"""

-- ==== Sys2Proof/Safety.lean ====
section
/-! DEFINITION. The terms claims are stated in: how a run ends (40_fetch_decode_execute.md R110), what an instruction
leaves unchanged, and the invariant every step keeps. -/

namespace Sys2Proof.Machine

/-- The ways a run stands (40_fetch_decode_execute.md R110). -/
inductive RunEnd
  | normal
  | controlledFault
  | fatalError
  | notEnded
deriving DecidableEq, Repr

/-- How a run state counts under R110: only `Halted(Hlt)` is a normal end. -/
def runEnd : RunState → RunEnd
  | .running => .notEnded
  | .halted .hlt => .normal
  | .halted (.arithmeticFault _) => .controlledFault
  | .halted (.decodeError _ _ _) => .fatalError
  | .halted (.outOfBoundsError _ _ _) => .fatalError

/-- The core after at most `n` steps, stopped early where a step does not exist: a run under the host's ceiling
(10_state.md R43). -/
def runUpTo (m : OpcodeMap) : Nat → State → State
  | 0, s => s
  | n + 1, s =>
    match stepWith m s with
    | .next t => runUpTo m n t
    | .fault _ | .refused _ => s

/-- Every register but those of `rs` is the same. -/
def SameRegsBut (rs : List Reg) (s t : State) : Prop := ∀ r : Reg, r ∉ rs → t.reg r = s.reg r

/-- Every byte of memory but those at the addresses of `as` reads the same. -/
def SameMemBut (as : List Nat) (s t : State) : Prop := ∀ a : Nat, a ∉ as → t.mem.read a = s.mem.read a

/-- The flags, the run state, the output sink and the launch parameter are the same. -/
structure SameControl (s t : State) : Prop where
  fl : t.fl = s.fl
  run : t.run = s.run
  out : t.out = s.out
  arithFaultPcAdvance : t.arithFaultPcAdvance = s.arithFaultPcAdvance

/-- A step that changes one register and moves `pc` past `len` bytes, and nothing else. -/
structure RegisterOnly (a : Reg) (len : Nat) (s t : State) : Prop where
  regs : SameRegsBut [a] s t
  mem : SameMemBut [] s t
  control : SameControl s t
  pc : t.pc = s.pc + len

/-- The bytes of memory from `pc` to its end, those an instruction at `pc` is decoded from. -/
def codeBytes (s : State) : List Byte := (List.range (memSize - s.pc)).map fun k => s.mem.read (s.pc + k)

/-- The bytes of an instruction stand at `pc`, all inside memory. -/
def CodeAt (m : OpcodeMap) (i : Instr) (s : State) : Prop :=
  s.pc + (encode m i).length ≤ memSize ∧
    ∀ (k : Nat) (h : k < (encode m i).length), s.mem.read (s.pc + k) = (encode m i)[k]

/-- The registers an instruction may write (10_state.md R21). -/
def destinations : Instr → List Reg
  | .hlt | .prn _ | .jmp _ | .jeq _ | .jne _ | .cmp _ _ => []
  | .ret | .push _ | .call _ => [spReg]
  | .pop a => [a, spReg]
  | .not a | .ldi a _ | .add a _ | .mul a _ | .mod a _ | .and a _ | .or a _ | .xor a _ | .shl a _ | .shr a _ => [a]

/-- The addresses an instruction may store to, from the state it begins in (20_memory.md R52). -/
def storesTo (s : State) : Instr → List Nat
  | .push _ | .call _ => [s.sp.toNat - 1]
  | _ => []

/-- The bytes an instruction appends to the output sink (44_load_output_halt.md R192). -/
def emits (s : State) : Instr → List Byte
  | .prn a => [s.reg a]
  | _ => []

/-- The instruction assigns `pc` in this state instead of taking the default advance (40_fetch_decode_execute.md R105). -/
def assignsPc (s : State) : Instr → Bool
  | .call _ | .ret | .jmp _ => true
  | .jeq _ => s.fl.e
  | .jne _ => !s.fl.e
  | _ => false

/-- The instruction's address in a halt record; HLT's reason has no record (60_exceptions.md R201-R203). -/
def recordPc : HaltReason → Option Nat
  | .hlt => none
  | .arithmeticFault p => some p
  | .decodeError _ _ p => some p
  | .outOfBoundsError _ _ p => some p

/-- At most one of E, L, G is set: none after reset, exactly one after a CMP (43_compare_branch.md R170). -/
def Flags.AtMostOne (f : Flags) : Prop := f.e.toNat + f.l.toNat + f.g.toNat ≤ 1

/-- A halt record that agrees with the program counter it left (60_exceptions.md R201-R205, 40_fetch_decode_execute.md
R106): an error's record names the address `pc` still holds, an out-of-bounds record names an address outside 0..255. -/
def RecordAgrees (s : State) : Prop :=
  match s.run with
  | .running => True
  | .halted .hlt => 1 ≤ s.pc
  | .halted (.arithmeticFault p) => s.pc = if s.arithFaultPcAdvance then p + 3 else p
  | .halted (.decodeError _ _ p) => s.pc = p ∧ p ≤ 255
  | .halted (.outOfBoundsError _ a p) => s.pc = p ∧ (a < 0 ∨ 255 < a)

/-- What every state of a run satisfies. -/
structure State.Inv (s : State) : Prop where
  /-- `pc` is 0..256 (10_state.md R25). -/
  pcInRange : s.pc ≤ 256
  /-- Memory is in canonical form, inside the address space (20_memory.md R50). -/
  memCanonical : s.mem.wf
  /-- At most one flag is set. -/
  flagsAtMostOne : s.fl.AtMostOne
  /-- The halt record agrees with `pc`. -/
  recordAgrees : RecordAgrees s

/-- Where a block stands in the one run its core is in (70_reset_and_hazards.md R231, 40_fetch_decode_execute.md R110): before
the load, the reset state; after it, a launched state; after steps, that many steps of one launched state, no more than
the ceiling. -/
structure Block.Inv (b : Block) : Prop where
  /-- The core's state, by the phase of the start-up. -/
  standing : match b.phase with
    | .awaitingImage | .loadFailed => ∃ p, b.core = State.resetWith p ∧ b.taken = 0
    | .loaded => ∃ p image, launch p image = some b.core ∧ b.taken = 0
    | .started => ∃ p image s, launch p image = some s ∧ b.core = runUpTo opcodeMap b.taken s ∧ 1 ≤ b.taken
  /-- No more steps than the ceiling. -/
  underCeiling : ∀ n, b.ceiling = some n → b.taken ≤ n

end Sys2Proof.Machine
end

"""

TASK DESCRIPTION ▸
Hand back the whole listing, exactly as it is.

TASK ANSWER ▸
-- ==== Sys2Proof/Safety.lean ====
section
/-! DEFINITION. The terms claims are stated in: how a run ends (40_fetch_decode_execute.md R110), what an instruction
leaves unchanged, and the invariant every step keeps. -/

namespace Sys2Proof.Machine

/-- The ways a run stands (40_fetch_decode_execute.md R110). -/
inductive RunEnd
  | normal
  | controlledFault
  | fatalError
  | notEnded
deriving DecidableEq, Repr

/-- How a run state counts under R110: only `Halted(Hlt)` is a normal end. -/
def runEnd : RunState → RunEnd
  | .running => .notEnded
  | .halted .hlt => .normal
  | .halted (.arithmeticFault _) => .controlledFault
  | .halted (.decodeError _ _ _) => .fatalError
  | .halted (.outOfBoundsError _ _ _) => .fatalError

/-- The core after at most `n` steps, stopped early where a step does not exist: a run under the host's ceiling
(10_state.md R43). -/
def runUpTo (m : OpcodeMap) : Nat → State → State
  | 0, s => s
  | n + 1, s =>
    match stepWith m s with
    | .next t => runUpTo m n t
    | .fault _ | .refused _ => s

/-- Every register but those of `rs` is the same. -/
def SameRegsBut (rs : List Reg) (s t : State) : Prop := ∀ r : Reg, r ∉ rs → t.reg r = s.reg r

/-- Every byte of memory but those at the addresses of `as` reads the same. -/
def SameMemBut (as : List Nat) (s t : State) : Prop := ∀ a : Nat, a ∉ as → t.mem.read a = s.mem.read a

/-- The flags, the run state, the output sink and the launch parameter are the same. -/
structure SameControl (s t : State) : Prop where
  fl : t.fl = s.fl
  run : t.run = s.run
  out : t.out = s.out
  arithFaultPcAdvance : t.arithFaultPcAdvance = s.arithFaultPcAdvance

/-- A step that changes one register and moves `pc` past `len` bytes, and nothing else. -/
structure RegisterOnly (a : Reg) (len : Nat) (s t : State) : Prop where
  regs : SameRegsBut [a] s t
  mem : SameMemBut [] s t
  control : SameControl s t
  pc : t.pc = s.pc + len

/-- The bytes of memory from `pc` to its end, those an instruction at `pc` is decoded from. -/
def codeBytes (s : State) : List Byte := (List.range (memSize - s.pc)).map fun k => s.mem.read (s.pc + k)

/-- The bytes of an instruction stand at `pc`, all inside memory. -/
def CodeAt (m : OpcodeMap) (i : Instr) (s : State) : Prop :=
  s.pc + (encode m i).length ≤ memSize ∧
    ∀ (k : Nat) (h : k < (encode m i).length), s.mem.read (s.pc + k) = (encode m i)[k]

/-- The registers an instruction may write (10_state.md R21). -/
def destinations : Instr → List Reg
  | .hlt | .prn _ | .jmp _ | .jeq _ | .jne _ | .cmp _ _ => []
  | .ret | .push _ | .call _ => [spReg]
  | .pop a => [a, spReg]
  | .not a | .ldi a _ | .add a _ | .mul a _ | .mod a _ | .and a _ | .or a _ | .xor a _ | .shl a _ | .shr a _ => [a]

/-- The addresses an instruction may store to, from the state it begins in (20_memory.md R52). -/
def storesTo (s : State) : Instr → List Nat
  | .push _ | .call _ => [s.sp.toNat - 1]
  | _ => []

/-- The bytes an instruction appends to the output sink (44_load_output_halt.md R192). -/
def emits (s : State) : Instr → List Byte
  | .prn a => [s.reg a]
  | _ => []

/-- The instruction assigns `pc` in this state instead of taking the default advance (40_fetch_decode_execute.md R105). -/
def assignsPc (s : State) : Instr → Bool
  | .call _ | .ret | .jmp _ => true
  | .jeq _ => s.fl.e
  | .jne _ => !s.fl.e
  | _ => false

/-- The instruction's address in a halt record; HLT's reason has no record (60_exceptions.md R201-R203). -/
def recordPc : HaltReason → Option Nat
  | .hlt => none
  | .arithmeticFault p => some p
  | .decodeError _ _ p => some p
  | .outOfBoundsError _ _ p => some p

/-- At most one of E, L, G is set: none after reset, exactly one after a CMP (43_compare_branch.md R170). -/
def Flags.AtMostOne (f : Flags) : Prop := f.e.toNat + f.l.toNat + f.g.toNat ≤ 1

/-- A halt record that agrees with the program counter it left (60_exceptions.md R201-R205, 40_fetch_decode_execute.md
R106): an error's record names the address `pc` still holds, an out-of-bounds record names an address outside 0..255. -/
def RecordAgrees (s : State) : Prop :=
  match s.run with
  | .running => True
  | .halted .hlt => 1 ≤ s.pc
  | .halted (.arithmeticFault p) => s.pc = if s.arithFaultPcAdvance then p + 3 else p
  | .halted (.decodeError _ _ p) => s.pc = p ∧ p ≤ 255
  | .halted (.outOfBoundsError _ a p) => s.pc = p ∧ (a < 0 ∨ 255 < a)

/-- What every state of a run satisfies. -/
structure State.Inv (s : State) : Prop where
  /-- `pc` is 0..256 (10_state.md R25). -/
  pcInRange : s.pc ≤ 256
  /-- Memory is in canonical form, inside the address space (20_memory.md R50). -/
  memCanonical : s.mem.wf
  /-- At most one flag is set. -/
  flagsAtMostOne : s.fl.AtMostOne
  /-- The halt record agrees with `pc`. -/
  recordAgrees : RecordAgrees s

/-- Where a block stands in the one run its core is in (70_reset_and_hazards.md R231, 40_fetch_decode_execute.md R110): before
the load, the reset state; after it, a launched state; after steps, that many steps of one launched state, no more than
the ceiling. -/
structure Block.Inv (b : Block) : Prop where
  /-- The core's state, by the phase of the start-up. -/
  standing : match b.phase with
    | .awaitingImage | .loadFailed => ∃ p, b.core = State.resetWith p ∧ b.taken = 0
    | .loaded => ∃ p image, launch p image = some b.core ∧ b.taken = 0
    | .started => ∃ p image s, launch p image = some s ∧ b.core = runUpTo opcodeMap b.taken s ∧ 1 ≤ b.taken
  /-- No more steps than the ceiling. -/
  underCeiling : ∀ n, b.ceiling = some n → b.taken ≤ n

end Sys2Proof.Machine
end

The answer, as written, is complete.